Various claims have been made about this, mostly along the lines of "SRAM is cheaper" (and compared to flash RAM, it is).
But the most credible reference I've seen explains that of the options available at the time, SRAM was the least expensive one that could still fit save data for those games. EEPROM was less expensive, but had a much smaller space available for saving data for each game. Some games (those twelve, presumably) needed to save more data than could fit in an EEPROM, and so they had to use the more expensive SRAM option. Flash RAM was available as well and had even more storage than SRAM, but was also a lot more expensive than even that.

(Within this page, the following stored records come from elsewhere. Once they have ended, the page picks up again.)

-- ==== Sys2Proof/Laws/State.lean ====
section
/-! SUPPORT. One lemma per field per named update of the state, true by definition, so that no later proof unfolds a
record update; and the same for the accesses, which leave most fields alone. -/

namespace Sys2Proof.Machine

/-! ### setReg -/

@[simp] theorem State.setReg_regs (s : State) (r : Reg) (v : Byte) : (s.setReg r v).regs = s.regs.set r v := rfl
@[simp] theorem State.setReg_flags (s : State) (r : Reg) (v : Byte) : (s.setReg r v).flags = s.flags := rfl
@[simp] theorem State.setReg_sp (s : State) (r : Reg) (v : Byte) : (s.setReg r v).sp = s.sp := rfl
@[simp] theorem State.setReg_pc (s : State) (r : Reg) (v : Byte) : (s.setReg r v).pc = s.pc := rfl
@[simp] theorem State.setReg_inte (s : State) (r : Reg) (v : Byte) : (s.setReg r v).inte = s.inte := rfl
@[simp] theorem State.setReg_m55 (s : State) (r : Reg) (v : Byte) : (s.setReg r v).m55 = s.m55 := rfl
@[simp] theorem State.setReg_m65 (s : State) (r : Reg) (v : Byte) : (s.setReg r v).m65 = s.m65 := rfl
@[simp] theorem State.setReg_m75 (s : State) (r : Reg) (v : Byte) : (s.setReg r v).m75 = s.m75 := rfl
@[simp] theorem State.setReg_r75 (s : State) (r : Reg) (v : Byte) : (s.setReg r v).r75 = s.r75 := rfl
@[simp] theorem State.setReg_sod (s : State) (r : Reg) (v : Byte) : (s.setReg r v).sod = s.sod := rfl
@[simp] theorem State.setReg_halted (s : State) (r : Reg) (v : Byte) : (s.setReg r v).halted = s.halted := rfl
@[simp] theorem State.setReg_eiInhibit (s : State) (r : Reg) (v : Byte) : (s.setReg r v).eiInhibit = s.eiInhibit := rfl
@[simp] theorem State.setReg_trapIE (s : State) (r : Reg) (v : Byte) : (s.setReg r v).trapIE = s.trapIE := rfl
@[simp] theorem State.setReg_mem (s : State) (r : Reg) (v : Byte) : (s.setReg r v).mem = s.mem := rfl
@[simp] theorem State.setReg_memMap (s : State) (r : Reg) (v : Byte) : (s.setReg r v).memMap = s.memMap := rfl
@[simp] theorem State.setReg_env (s : State) (r : Reg) (v : Byte) : (s.setReg r v).env = s.env := rfl
@[simp] theorem State.setReg_answers (s : State) (r : Reg) (v : Byte) : (s.setReg r v).answers = s.answers := rfl
@[simp] theorem State.setReg_trace (s : State) (r : Reg) (v : Byte) : (s.setReg r v).trace = s.trace := rfl
@[simp] theorem State.setReg_draws (s : State) (r : Reg) (v : Byte) : (s.setReg r v).draws = s.draws := rfl
@[simp] theorem State.setReg_tstates (s : State) (r : Reg) (v : Byte) : (s.setReg r v).tstates = s.tstates := rfl

/-! ### setA -/

@[simp] theorem State.setA_regs (s : State) (v : Byte) : (s.setA v).regs = { s.regs with a := v } := rfl
@[simp] theorem State.setA_flags (s : State) (v : Byte) : (s.setA v).flags = s.flags := rfl
@[simp] theorem State.setA_sp (s : State) (v : Byte) : (s.setA v).sp = s.sp := rfl
@[simp] theorem State.setA_pc (s : State) (v : Byte) : (s.setA v).pc = s.pc := rfl
@[simp] theorem State.setA_inte (s : State) (v : Byte) : (s.setA v).inte = s.inte := rfl
@[simp] theorem State.setA_m55 (s : State) (v : Byte) : (s.setA v).m55 = s.m55 := rfl
@[simp] theorem State.setA_m65 (s : State) (v : Byte) : (s.setA v).m65 = s.m65 := rfl
@[simp] theorem State.setA_m75 (s : State) (v : Byte) : (s.setA v).m75 = s.m75 := rfl
@[simp] theorem State.setA_r75 (s : State) (v : Byte) : (s.setA v).r75 = s.r75 := rfl
@[simp] theorem State.setA_sod (s : State) (v : Byte) : (s.setA v).sod = s.sod := rfl
@[simp] theorem State.setA_halted (s : State) (v : Byte) : (s.setA v).halted = s.halted := rfl
@[simp] theorem State.setA_eiInhibit (s : State) (v : Byte) : (s.setA v).eiInhibit = s.eiInhibit := rfl
@[simp] theorem State.setA_trapIE (s : State) (v : Byte) : (s.setA v).trapIE = s.trapIE := rfl
@[simp] theorem State.setA_mem (s : State) (v : Byte) : (s.setA v).mem = s.mem := rfl
@[simp] theorem State.setA_memMap (s : State) (v : Byte) : (s.setA v).memMap = s.memMap := rfl
@[simp] theorem State.setA_env (s : State) (v : Byte) : (s.setA v).env = s.env := rfl
@[simp] theorem State.setA_answers (s : State) (v : Byte) : (s.setA v).answers = s.answers := rfl
@[simp] theorem State.setA_trace (s : State) (v : Byte) : (s.setA v).trace = s.trace := rfl
@[simp] theorem State.setA_draws (s : State) (v : Byte) : (s.setA v).draws = s.draws := rfl
@[simp] theorem State.setA_tstates (s : State) (v : Byte) : (s.setA v).tstates = s.tstates := rfl

/-! ### setFlags -/

@[simp] theorem State.setFlags_regs (s : State) (f : Flags) : (s.setFlags f).regs = s.regs := rfl
@[simp] theorem State.setFlags_flags (s : State) (f : Flags) : (s.setFlags f).flags = f := rfl
@[simp] theorem State.setFlags_sp (s : State) (f : Flags) : (s.setFlags f).sp = s.sp := rfl
@[simp] theorem State.setFlags_pc (s : State) (f : Flags) : (s.setFlags f).pc = s.pc := rfl
@[simp] theorem State.setFlags_inte (s : State) (f : Flags) : (s.setFlags f).inte = s.inte := rfl
@[simp] theorem State.setFlags_m55 (s : State) (f : Flags) : (s.setFlags f).m55 = s.m55 := rfl
@[simp] theorem State.setFlags_m65 (s : State) (f : Flags) : (s.setFlags f).m65 = s.m65 := rfl
@[simp] theorem State.setFlags_m75 (s : State) (f : Flags) : (s.setFlags f).m75 = s.m75 := rfl
@[simp] theorem State.setFlags_r75 (s : State) (f : Flags) : (s.setFlags f).r75 = s.r75 := rfl
@[simp] theorem State.setFlags_sod (s : State) (f : Flags) : (s.setFlags f).sod = s.sod := rfl
@[simp] theorem State.setFlags_halted (s : State) (f : Flags) : (s.setFlags f).halted = s.halted := rfl
@[simp] theorem State.setFlags_eiInhibit (s : State) (f : Flags) : (s.setFlags f).eiInhibit = s.eiInhibit := rfl
@[simp] theorem State.setFlags_trapIE (s : State) (f : Flags) : (s.setFlags f).trapIE = s.trapIE := rfl
@[simp] theorem State.setFlags_mem (s : State) (f : Flags) : (s.setFlags f).mem = s.mem := rfl
@[simp] theorem State.setFlags_memMap (s : State) (f : Flags) : (s.setFlags f).memMap = s.memMap := rfl
@[simp] theorem State.setFlags_env (s : State) (f : Flags) : (s.setFlags f).env = s.env := rfl
@[simp] theorem State.setFlags_answers (s : State) (f : Flags) : (s.setFlags f).answers = s.answers := rfl
@[simp] theorem State.setFlags_trace (s : State) (f : Flags) : (s.setFlags f).trace = s.trace := rfl
@[simp] theorem State.setFlags_draws (s : State) (f : Flags) : (s.setFlags f).draws = s.draws := rfl
@[simp] theorem State.setFlags_tstates (s : State) (f : Flags) : (s.setFlags f).tstates = s.tstates := rfl

/-! ### setCY -/

@[simp] theorem State.setCY_regs (s : State) (cy : Bool) : (s.setCY cy).regs = s.regs := rfl
@[simp] theorem State.setCY_flags (s : State) (cy : Bool) : (s.setCY cy).flags = { s.flags with cy := cy } := rfl
@[simp] theorem State.setCY_sp (s : State) (cy : Bool) : (s.setCY cy).sp = s.sp := rfl
@[simp] theorem State.setCY_pc (s : State) (cy : Bool) : (s.setCY cy).pc = s.pc := rfl
@[simp] theorem State.setCY_inte (s : State) (cy : Bool) : (s.setCY cy).inte = s.inte := rfl
@[simp] theorem State.setCY_m55 (s : State) (cy : Bool) : (s.setCY cy).m55 = s.m55 := rfl
@[simp] theorem State.setCY_m65 (s : State) (cy : Bool) : (s.setCY cy).m65 = s.m65 := rfl
@[simp] theorem State.setCY_m75 (s : State) (cy : Bool) : (s.setCY cy).m75 = s.m75 := rfl
@[simp] theorem State.setCY_r75 (s : State) (cy : Bool) : (s.setCY cy).r75 = s.r75 := rfl
@[simp] theorem State.setCY_sod (s : State) (cy : Bool) : (s.setCY cy).sod = s.sod := rfl
@[simp] theorem State.setCY_halted (s : State) (cy : Bool) : (s.setCY cy).halted = s.halted := rfl
@[simp] theorem State.setCY_eiInhibit (s : State) (cy : Bool) : (s.setCY cy).eiInhibit = s.eiInhibit := rfl
@[simp] theorem State.setCY_trapIE (s : State) (cy : Bool) : (s.setCY cy).trapIE = s.trapIE := rfl
@[simp] theorem State.setCY_mem (s : State) (cy : Bool) : (s.setCY cy).mem = s.mem := rfl
@[simp] theorem State.setCY_memMap (s : State) (cy : Bool) : (s.setCY cy).memMap = s.memMap := rfl
@[simp] theorem State.setCY_env (s : State) (cy : Bool) : (s.setCY cy).env = s.env := rfl
@[simp] theorem State.setCY_answers (s : State) (cy : Bool) : (s.setCY cy).answers = s.answers := rfl
@[simp] theorem State.setCY_trace (s : State) (cy : Bool) : (s.setCY cy).trace = s.trace := rfl
@[simp] theorem State.setCY_draws (s : State) (cy : Bool) : (s.setCY cy).draws = s.draws := rfl
@[simp] theorem State.setCY_tstates (s : State) (cy : Bool) : (s.setCY cy).tstates = s.tstates := rfl

/-! ### retire -/

@[simp] theorem State.retire_regs (s : State) (next : Addr) (t : Nat) : (s.retire next t).regs = s.regs := rfl
@[simp] theorem State.retire_flags (s : State) (next : Addr) (t : Nat) : (s.retire next t).flags = s.flags := rfl
@[simp] theorem State.retire_sp (s : State) (next : Addr) (t : Nat) : (s.retire next t).sp = s.sp := rfl
@[simp] theorem State.retire_pc (s : State) (next : Addr) (t : Nat) : (s.retire next t).pc = next := rfl
@[simp] theorem State.retire_inte (s : State) (next : Addr) (t : Nat) : (s.retire next t).inte = s.inte := rfl
@[simp] theorem State.retire_m55 (s : State) (next : Addr) (t : Nat) : (s.retire next t).m55 = s.m55 := rfl
@[simp] theorem State.retire_m65 (s : State) (next : Addr) (t : Nat) : (s.retire next t).m65 = s.m65 := rfl
@[simp] theorem State.retire_m75 (s : State) (next : Addr) (t : Nat) : (s.retire next t).m75 = s.m75 := rfl
@[simp] theorem State.retire_r75 (s : State) (next : Addr) (t : Nat) : (s.retire next t).r75 = s.r75 := rfl
@[simp] theorem State.retire_sod (s : State) (next : Addr) (t : Nat) : (s.retire next t).sod = s.sod := rfl
@[simp] theorem State.retire_halted (s : State) (next : Addr) (t : Nat) : (s.retire next t).halted = s.halted := rfl
@[simp] theorem State.retire_eiInhibit (s : State) (next : Addr) (t : Nat) : (s.retire next t).eiInhibit = false := rfl
@[simp] theorem State.retire_trapIE (s : State) (next : Addr) (t : Nat) : (s.retire next t).trapIE = s.trapIE := rfl
@[simp] theorem State.retire_mem (s : State) (next : Addr) (t : Nat) : (s.retire next t).mem = s.mem := rfl
@[simp] theorem State.retire_memMap (s : State) (next : Addr) (t : Nat) : (s.retire next t).memMap = s.memMap := rfl
@[simp] theorem State.retire_env (s : State) (next : Addr) (t : Nat) : (s.retire next t).env = s.env := rfl
@[simp] theorem State.retire_answers (s : State) (next : Addr) (t : Nat) : (s.retire next t).answers = s.answers := rfl
@[simp] theorem State.retire_trace (s : State) (next : Addr) (t : Nat) : (s.retire next t).trace = s.trace := rfl
@[simp] theorem State.retire_draws (s : State) (next : Addr) (t : Nat) : (s.retire next t).draws = s.draws := rfl
@[simp] theorem State.retire_tstates (s : State) (next : Addr) (t : Nat) : (s.retire next t).tstates = s.tstates + t := rfl

/-! ### advance -/

@[simp] theorem State.advance_regs (s : State) (len t : Nat) : (s.advance len t).regs = s.regs := rfl
@[simp] theorem State.advance_flags (s : State) (len t : Nat) : (s.advance len t).flags = s.flags := rfl
@[simp] theorem State.advance_sp (s : State) (len t : Nat) : (s.advance len t).sp = s.sp := rfl
@[simp] theorem State.advance_pc (s : State) (len t : Nat) : (s.advance len t).pc = s.pc + BitVec.ofNat 16 len := rfl
@[simp] theorem State.advance_inte (s : State) (len t : Nat) : (s.advance len t).inte = s.inte := rfl
@[simp] theorem State.advance_m55 (s : State) (len t : Nat) : (s.advance len t).m55 = s.m55 := rfl
@[simp] theorem State.advance_m65 (s : State) (len t : Nat) : (s.advance len t).m65 = s.m65 := rfl
@[simp] theorem State.advance_m75 (s : State) (len t : Nat) : (s.advance len t).m75 = s.m75 := rfl
@[simp] theorem State.advance_r75 (s : State) (len t : Nat) : (s.advance len t).r75 = s.r75 := rfl
@[simp] theorem State.advance_sod (s : State) (len t : Nat) : (s.advance len t).sod = s.sod := rfl
@[simp] theorem State.advance_halted (s : State) (len t : Nat) : (s.advance len t).halted = s.halted := rfl
@[simp] theorem State.advance_eiInhibit (s : State) (len t : Nat) : (s.advance len t).eiInhibit = false := rfl
@[simp] theorem State.advance_trapIE (s : State) (len t : Nat) : (s.advance len t).trapIE = s.trapIE := rfl
@[simp] theorem State.advance_mem (s : State) (len t : Nat) : (s.advance len t).mem = s.mem := rfl
@[simp] theorem State.advance_memMap (s : State) (len t : Nat) : (s.advance len t).memMap = s.memMap := rfl
@[simp] theorem State.advance_env (s : State) (len t : Nat) : (s.advance len t).env = s.env := rfl
@[simp] theorem State.advance_answers (s : State) (len t : Nat) : (s.advance len t).answers = s.answers := rfl
@[simp] theorem State.advance_trace (s : State) (len t : Nat) : (s.advance len t).trace = s.trace := rfl
@[simp] theorem State.advance_draws (s : State) (len t : Nat) : (s.advance len t).draws = s.draws := rfl
@[simp] theorem State.advance_tstates (s : State) (len t : Nat) : (s.advance len t).tstates = s.tstates + t := rfl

From https://www.resetera.com/threads/psa-some-of-your-nintendo-64-save-game-files-may-be-at-risk.55211/page-3#post-21331175:
N64 developers basically had 5 options for save storage:
4kb EEPROM (512 bytes)
16kb EEPROM (2048 bytes)
256kb SRAM (32,768 bytes)
256kb SRAM Controller Pak (32,768 bytes) (some 3rd party Paks had even more memory)
1Mb FRAM (131,072 bytes)
EEPROM was the cheapest to produce but a lot of developers moved to SRAM because they needed more storage for their save files. Most developers went with SRAM over the battery-less and much greater capacity Flash memory because they were already forking over $30 or more on production costs alone for the N64 cartridge (deja vu with the Switch right now) and Flash memory was extremely more expensive back in the day. Only a small list of games actually used FRAM like Paper Mario and Pokemon Stadium 2 for example.